(Beginning of Data supplied)

-- ==== Sys2Proof/Machine/Flags.lean ====
section
/-! DEFINITION. The block has no flags and no condition codes (10_state.md R31). Its only status is the phase of each
engine and the status of a response: the legality table of 10_state.md R28 and the codes of 60_exceptions.md R163. -/

namespace Sys2Proof.Machine

/-- The phases in which an operation is accepted (10_state.md R28, 60_exceptions.md R165). -/
def legalIn : Operation → Phase → Bool
  | .entropy, _ => true
  | .seedStart, _ => true
  | .seedByte, ph => ph == .seeding
  | .seedEnd, ph => ph == .seeding
  | .next, ph => ph == .ready

/-- The phase after an operation that has taken effect (10_state.md R28). -/
def phaseAfter : Operation → Phase
  | .entropy => .ready
  | .seedStart => .seeding
  | .seedByte => .seeding
  | .seedEnd => .ready
  | .next => .ready

/-- The 4-bit status codes (60_exceptions.md R163). -/
def Status.code : Status → BitVec 4
  | .ok => 0x0#4
  | .illegalCmd => 0x1#4
  | .badPhase => 0x2#4
  | .entropyFail => 0x3#4

end Sys2Proof.Machine
end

(End of Data supplied)

This task calls for every entry above to be transcribed exactly.

Result ::
-- ==== Sys2Proof/Machine/Flags.lean ====
section
/-! DEFINITION. The block has no flags and no condition codes (10_state.md R31). Its only status is the phase of each
engine and the status of a response: the legality table of 10_state.md R28 and the codes of 60_exceptions.md R163. -/

namespace Sys2Proof.Machine

/-- The phases in which an operation is accepted (10_state.md R28, 60_exceptions.md R165). -/
def legalIn : Operation → Phase → Bool
  | .entropy, _ => true
  | .seedStart, _ => true
  | .seedByte, ph => ph == .seeding
  | .seedEnd, ph => ph == .seeding
  | .next, ph => ph == .ready

/-- The phase after an operation that has taken effect (10_state.md R28). -/
def phaseAfter : Operation → Phase
  | .entropy => .ready
  | .seedStart => .seeding
  | .seedByte => .seeding
  | .seedEnd => .ready
  | .next => .ready

/-- The 4-bit status codes (60_exceptions.md R163). -/
def Status.code : Status → BitVec 4
  | .ok => 0x0#4
  | .illegalCmd => 0x1#4
  | .badPhase => 0x2#4
  | .entropyFail => 0x3#4

end Sys2Proof.Machine
end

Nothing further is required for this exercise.